You've missed that one in your code. Just update it with my code and it will work
Why you would not want to use the php session? Please give any reason for not to use it. I am asking this way since my reputation does not allow me to comment questions or answers any other than my own. Plese do not -1 for this.
Another way could be using cookies to store the data temporarily, but that and posting the data back and forth in the post request is really insecure compared to session.
there are very few ways to maintain variables across pages. The alternative is to have separate form on the second page with hidden text fields containing the $_POST data, and the submit button calls the previous page. No way of getting around the "back button" on a browser though unfortunately.

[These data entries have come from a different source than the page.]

/-- TEXT_TOKENIZE of up to 4096 bytes on a channel answers the tokens of the carry and these bytes, and keeps the new carry; a host's request on
channels 8 to 15 is 0x0580. TEXT_DETOKENIZE answers the bytes of 1 to 512 tokens and whether they are UTF-8; a token outside the vocabulary
is 0x0181. GRAMMAR_BIND stages a binding to a loaded grammar and a stop set (0x0185, and 0x0381 where the table is full); STOP_SET stages 0
to 4 well-formed stop strings (0x0183). GRAMMAR_LOAD puts a signed, well-formed grammar that fits into its slot, with its class table; one in
use is 0x0481, one that does not fit 0x0380. GRAMMAR_QUERY answers a slot's states, class table, bytes, lines and bindings. Wrong lengths and
fields are 0x0184. (11_text_tokens_and_grammar.md R330; 11_text_tokens_and_grammar.md R331; 11_text_tokens_and_grammar.md R339;
11_text_tokens_and_grammar.md R345; 11_text_tokens_and_grammar.md R347; 11_text_tokens_and_grammar.md R351; 11_text_tokens_and_grammar.md
R353) -/
def Obligations.TextCommands : Prop :=
  (∀ (dt n ch : Nat) (h : Hdr) (q : Bytes) (r : List Nat × State) (s a : State), a = advance dt s → n = leAt q 2 2 → ch = byteAt q 0 →
    q.length = 4 + n → byteAt q 1 ≤ 3 → n ≤ 4096 → r = tokenize ch (bit (byteAt q 1) 0) (bit (byteAt q 1) 1) (q.drop 4) a →
    ((ch < 8 ∨ (ch ≤ 15 ∧ h.sender.toNat ≠ 0x01)) → Answers (.textTokenize dt h q) 0x0801 dt h q s
      (pack [(2, r.1.length), (1, (nth r.2.text.carries ch []).length), (1, 0)] ++ r.1.flatMap (le 4)) r.2) ∧
    (8 ≤ ch → ch ≤ 15 → h.sender.toNat = 0x01 → Declines (.textTokenize dt h q) 0x0801 dt h q s 0x0580)) ∧
  (∀ (dt : Nat) (h : Hdr) (q : Bytes) (s a : State), a = advance dt s → (q.length ≠ 4 + leAt q 2 2 ∨ 15 < byteAt q 0 ∨ 3 < byteAt q 1 ∨ 4096 < leAt q 2 2) →
    Declines (.textTokenize dt h q) 0x0801 dt h q s 0x0184) ∧
  (∀ (dt n : Nat) (h : Hdr) (q b : Bytes) (ids : List Nat) (s a : State), a = advance dt s → n = leAt q 0 2 → 1 ≤ n → n ≤ 512 → q.length = 4 + 4 * n → resZero q 2 2 = true →
    ids = (List.range n).map (fun i => leAt q (4 + 4 * i) 4) → b = ids.flatMap (tokenBytes a) →
    ((∀ t ∈ ids, tokenOk a t = true) → Answers (.textDetokenize dt h q) 0x0802 dt h q s (pack [(2, b.length), (1, b2n (wellFormed b)), (1, 0)] ++ b) a) ∧
    ((∃ t ∈ ids, tokenOk a t = false) → Declines (.textDetokenize dt h q) 0x0802 dt h q s 0x0181)) ∧
  (∀ (dt g st : Nat) (k : Nat × Nat) (h : Hdr) (q : Bytes) (s a : State), a = advance dt s → g = byteAt q 4 → st = byteAt q 5 → k = (byteAt q 0, leAt q 2 2) →
    q.length = 8 → resZero q 1 1 = true → resZero q 6 2 = true → (g ≤ 63 ∨ g = 0xFF) → (st ≤ 63 ∨ st = 0xFF) →
    ((g = 0xFF ∨ (Tab.find a.text.grammars g).isSome = true) → ((g = 0xFF ∧ st = 0xFF) ∨ k ∈ bindKeys a ∨ (bindKeys a).length < 1024) →
      Answers (.grammarBind dt h q) 0x0803 dt h q s []
        { a with text := { a.text with stagedBinds := a.text.stagedBinds.filter (fun e => e.1 != k) ++ [(k, (g, st))] } }) ∧
    (g ≠ 0xFF → Tab.find a.text.grammars g = none → Declines (.grammarBind dt h q) 0x0803 dt h q s 0x0185) ∧
    ((g = 0xFF ∨ (Tab.find a.text.grammars g).isSome = true) → ¬ (g = 0xFF ∧ st = 0xFF) → k ∉ bindKeys a → 1024 ≤ (bindKeys a).length →
      Declines (.grammarBind dt h q) 0x0803 dt h q s 0x0381)) ∧
  (∀ (dt n : Nat) (h : Hdr) (q : Bytes) (s a : State), a = advance dt s → n = byteAt q 1 → byteAt q 0 ≤ 63 → n ≤ 4 → resZero q 2 2 = true → q.length = 4 + 40 * n →
    ((∀ i, i < n → stopOk (stopRecord (q.drop 4) i) = true) → Answers (.stopSet dt h q) 0x0804 dt h q s []
      { a with text := { a.text with stagedStops := Tab.set a.text.stagedStops (byteAt q 0) (q.drop 4) } }) ∧
    ((∃ i, i < n ∧ stopOk (stopRecord (q.drop 4) i) = false) → Declines (.stopSet dt h q) 0x0804 dt h q s 0x0183)) ∧
  (∀ (dt slot : Nat) (h : Hdr) (q c b g : Bytes) (l : Tab Bytes) (s a t : State), a = advance dt s → slot = byteAt q 0 → c = q.drop 4 → b = containerBody c → g = sectionGrammar b →
    slot ≤ 63 → resZero q 1 3 = true → q.length = 4 + 8192 + leAt c 8 8 →
    ((sectionTable b = none ∧ l = a.text.classTables) ∨ ∃ x, sectionTable b = some x ∧ classTableOk (vocab a) x = true ∧ l = Tab.set a.text.classTables (byteAt x 2) x) →
    t = { a with text := { a.text with grammars := Tab.set a.text.grammars slot g, classTables := l } } →
    (grammarOk (vocab a) (l.map Prod.fst) g = false → Declines (.grammarLoad dt h q) 0x0805 dt h q s 0x0182) ∧
    (grammarOk (vocab a) (l.map Prod.fst) g = true → containerRefusal a 3 c = none →
      (par a 0x08000001 * 1024 < grammarBytes t → Declines (.grammarLoad dt h q) 0x0805 dt h q s 0x0380) ∧
      (grammarBytes t ≤ par a 0x08000001 * 1024 →
        (Tab.find a.text.grammars slot).isSome = true → ((∃ e ∈ a.text.bindings, e.2.1 = slot) ∨ (∃ e ∈ a.serv.lines, lineUses slot e = true)) →
        Declines (.grammarLoad dt h q) 0x0805 dt h q s 0x0481) ∧
      (grammarBytes t ≤ par a 0x08000001 * 1024 →
        (Tab.find a.text.grammars slot = none ∨ ((∀ e ∈ a.text.bindings, e.2.1 ≠ slot) ∧ ∀ e ∈ a.serv.lines, lineUses slot e = false)) →
        Answers (.grammarLoad dt h q) 0x0805 dt h q s [] t))) ∧
  (∀ (dt n : Nat) (h : Hdr) (q g : Bytes) (s a : State), a = advance dt s → n = byteAt q 0 → q.length = 4 → n ≤ 63 → resZero q 1 3 = true → g = Tab.get a.text.grammars n [] →
    Answers (.grammarQuery dt h q) 0x0806 dt h q s (pack [(2, gStates g), (1, gClassTable g), (1, 0), (4, if g = [] then 0 else gBytes g),
      (4, (a.serv.lines.filter (lineUses n)).length), (2, (a.text.bindings.filter (fun e => e.2.1 == n)).length), (2, 0)]) a)

/-- A launched time mark leaves first, with its stamps and LATE where it is more than 24 ns after its launch. Else the first queued record of the
port: Frame Start with the next frame number of its virtual channel, then its bytes in packets of PACKET_BYTES, then Frame End, which frees
its charge and its room. Else the Frame End of an image frame that ends. Else the first image row in hand-over order, ties to the lower
stream: Frame Start, then the image header, then the row. While OUT_HOLD_N holds, or a mark is too near, nothing starts.
(12_results_output.md R357; 12_results_output.md R359; 12_results_output.md R363; 12_results_output.md R375; 12_results_output.md R377;
12_results_output.md R381; 12_results_output.md R382) -/
def Obligations.TransmitPackets : Prop :=
  (∀ (dt p : Nat) (s a u : State) (x : TxPort), a = advance dt s → awake a = true → p < a.variant.txPorts → u = modTx p (fun t => { t with inFlight := none }) a →
    x = nth u.out.ports p TxPort.reset →
    (∀ m l, x.marks = m :: l → notHeld u = true → exec (.transmitPacket dt p) s = .next (sendMark p m u)) ∧
    (∀ r, x.marks = [] → u.out.records.find? (fun r => r.queued && r.port == p) = some r → mayStart u p (Nat.min (r.bytes.length - r.sentBytes) x.packetBytes) = true →
      (∀ f v, r.frame = 0 → f = nextFrame u p r.vc → v = modTx p (fun x => { x with numbers := Tab.set x.numbers r.vc f, packetBytes := par u (0x09E00004 + p * 0x100) }) u →
        exec (.transmitPacket dt p) s = .next (sweepSheets (startPacket p ⟨0x00, r.vc, le 2 f, u.clk.tb⟩ (modRecord r (fun x => { x with frame := f }) v)))) ∧
      (∀ b, r.frame ≠ 0 → r.sentBytes < r.bytes.length → b = (r.bytes.drop r.sentBytes).take x.packetBytes →
        exec (.transmitPacket dt p) s = .next (sweepSheets (startPacket p ⟨recordType r.kind, r.vc, b, u.clk.tb⟩
          (modRecord r (fun x => { x with sentBytes := x.sentBytes + b.length }) u)))) ∧
      (r.frame ≠ 0 → r.bytes.length ≤ r.sentBytes →
        exec (.transmitPacket dt p) s = .next (sweepSheets (recordLeft r (startPacket p ⟨0x01, r.vc, le 2 r.frame, u.clk.tb⟩ u))))) ∧
    (∀ f, x.marks = [] → u.out.records.find? (fun r => r.queued && r.port == p) = none → x.frames.find? (endsNow u x) = some f → mayStart u p 0 = true →
      exec (.transmitPacket dt p) s = .next (sweepSheets (startPacket p ⟨0x01, f.vc, le 2 f.number, u.clk.tb⟩
        (modTx p (fun t => { t with frames := t.frames.erase f, framesSent := inc32 t.framesSent 1 }) u)))) ∧
    (∀ r l, x.marks = [] → u.out.records.find? (fun r => r.queued && r.port == p) = none → x.frames.find? (endsNow u x) = none →
      sortBy (fun r => r.at_ * 16 + r.stream) x.rows = r :: l → mayStart u p r.bytes.length = true → exec (.transmitPacket dt p) s = .next (sendRow p r u)) ∧
    (x.marks = [] → u.out.records.find? (fun r => r.queued && r.port == p) = none → x.frames.find? (endsNow u x) = none → x.rows = [] →
      exec (.transmitPacket dt p) s = .next u) ∧
    (notHeld u = false → exec (.transmitPacket dt p) s = .next u)) ∧
  (∀ (p : Nat) (m : Mark) (u v w : State) (late : Bool) (b : Bytes), late = decide (m.launched + 24 < u.clk.tb) →
    b = pack [(4, m.marker), (1, p), (1, b2n late), (2, m.slot), (8, m.due), (8, u.clk.tb)] →
    v = startPacket p ⟨0x33, tpar u p 0x05, b, u.clk.tb⟩ (modTx p (fun x => { x with marks := x.marks.erase m }) u) →
    w = countLate { v with out := { v.out with marksLate := inc32 v.out.marksLate 1 } } →
    sendMark p m u = if late then outEvent 6 p 0 0 w else v) ∧
  (∀ (p : Nat) (r : OutRow) (u : State),
    ((nth u.out.ports p TxPort.reset).frames.find? (fun f => f.sheet == r.sheet) = none → ∀ n, n = ((sheetAt u r.sheet).map Sheet.frame).getD 0 →
      sendRow p r u = startPacket p ⟨0x00, r.vc, le 2 n, u.clk.tb⟩ (modTx p (fun x => { x with frames := x.frames ++ [⟨r.sheet, r.vc, n, false, false⟩] }) u)) ∧
    (∀ f, (nth u.out.ports p TxPort.reset).frames.find? (fun f => f.sheet == r.sheet) = some f → f.header = false →
      sendRow p r u = startPacket p ⟨0x34, r.vc, imageHeader u r, u.clk.tb⟩
        (modTx p (fun x => { x with frames := x.frames.map (fun g => if g = f then { g with header := true } else g) }) u)) ∧
    (∀ f v, (nth u.out.ports p TxPort.reset).frames.find? (fun f => f.sheet == r.sheet) = some f → f.header = true →
      v = modTx p (fun x => { x with rows := x.rows.erase r, frames := x.frames.map (fun g => if g = f then { g with ended := r.last } else g) }) u →
      sendRow p r u = roomFreed (modEntries (fun k => k == .imageRow r.sheet r.row) (fun e => { e with sent := true })
        (startPacket p ⟨r.format, r.vc, r.bytes, u.clk.tb⟩ v)))) ∧
  (∀ (p : Nat) (k : TxPacket) (u : State), p < u.out.ports.length → (nth (startPacket p k u).out.ports p TxPort.reset).inFlight = some k)

/-- RECORD_COMMIT commits the sheet record of a live side once its lines are found, cut and read or its release deadline has passed, with its
lines in region order and its fields in field order; the amendment of a side whose record is committed, where lines or fields have ended
since; and the notice of a discarded side. A fall of OUT_HOLD_N stamps the hold and is event 3, a rise ends it and is event 4. OUT_STATUS
answers occupancy, ring state, the pin, the queues of both ports and the last records committed and sent; parameters are refused with 0x0190.
(12_results_output.md R371; 12_results_output.md R372; 12_results_output.md R381; 12_results_output.md R384; 12_results_output.md R385;
10_serving_loop.md R313; 10_serving_loop.md R316) -/
def Obligations.RecordsAndHold : Prop :=
  (∀ (dt id : Nat) (f : List FieldValue) (s a : State), a = advance dt s → awake a = true →
    (∀ h, sheetAt a id = some h → h.alive = true → h.committed = none → (h.checkHit.isSome = true ∨ (h.whole = true ∧ h.listDone = true ∧ ∀ r ∈ h.asked, r ∈ h.cut)) →
      (∀ l ∈ linesOf a id, l.state ≠ 1 ∧ l.state ≠ 2) →
      exec (.recordCommit dt 1 id f) s = .next (commitRecord h ⟨1, linesOf a h.id, sortBy FieldValue.field f, openLines a h.id,
        (f.filter (fun f => f.state == 1)).map FieldValue.field, h.checkHit.isSome⟩ a)) ∧
    (∀ h, sheetAt a id = some h → sheetRecordDue a h = false → exec (.recordCommit dt 1 id f) s = .next a) ∧
    (∀ h, sheetAt a id = some h → h.alive = true → h.committed.isSome = true → exec (.recordCommit dt 2 id f) s = .next (commitAmendment h (unfilled h f) a)) ∧
    (∀ h, a.prep.sheets.find? (fun h => h.id == id && h.dead.isSome && !h.noticed) = some h →
      exec (.recordCommit dt 3 id f) s = .next (sweepSheets (commitRecord h ⟨3, [], [], [], [], false⟩ a)))) ∧
  (∀ (h : Sheet) (f e : List FieldValue) (s t : State), e = f.filter (fun f => f.state != 1 && h.fieldsPending.contains f.field) →
    t = commitRecord h ⟨2, newlyEnded s h.id, sortBy FieldValue.field e, openLines s h.id, h.fieldsPending.filter (fun f => !e.any (fun e => e.field == f)), false⟩ s →
    (newlyEnded s h.id ≠ [] → commitAmendment h f s = if t.out.lastRecord = s.out.lastRecord then t else amendEvents (newlyEnded s h.id) t) ∧
    (newlyEnded s h.id = [] → sortBy FieldValue.field e = [] → commitAmendment h f s = s)) ∧
  (∀ (dt : Nat) (s a : State), a = advance dt s → awake a = true →
    (a.pins.outHold = true → exec (.outHoldFall dt) s = .next (outEvent 3 0xFF 0 0
      { a with pins := { a.pins with outHold := false }, out := { a.out with hold := some a.clk.tb } })) ∧
    (a.pins.outHold = false → exec (.outHoldRise dt) s = .next (outEvent 4 0xFF 0 0
      { a with pins := { a.pins with outHold := true }, out := { a.out with hold := none } }))) ∧
  (∀ (dt : Nat) (h : Hdr) (s a : State), a = advance dt s → Answers (.outStatus dt h []) 0x0901 dt h [] s
    (pack [(8, occupancy a), (1, b2n a.out.high), (1, b2n (!a.pins.outHold)), (2, 0), (2, sat 0xFFFF (recordsQueued a 0)), (2, sat 0xFFFF (rowsQueued a 0)), (4, 0),
      (2, sat 0xFFFF (recordsQueued a 1)), (2, sat 0xFFFF (rowsQueued a 1)), (4, 0), (4, a.out.lastRecord), (4, a.out.lastSent)]) a) ∧
  (∀ (dt : Nat) (h : Hdr) (q : Bytes) (s : State), q ≠ [] → Declines (.outStatus dt h q) 0x0901 dt h q s 0x0190)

I missed the bold text about the session variables - disregard if this does not apply:
one way to maintain variables across pages on the server side is to use $_SESSION
first include the following at the top of your PHP pages to keep a session active:
session_start();
once you submit the for and move to page 2, add the following:
$_SESSION['customer_name'] = $_POST['customer_name'];
As well, on the first page, you could change the form element as such:
<input type="text" name="customer_name" value="<?PHP if isset($_SESSION['customer_name'] || !empty($_SESSION['customer_name'])) { echo $_SESSION['customer_name']; } ?>">
this will keep the filled in data and display it when the user returns tot he page, and if they put in something different it will be updated when they hit page 2 again.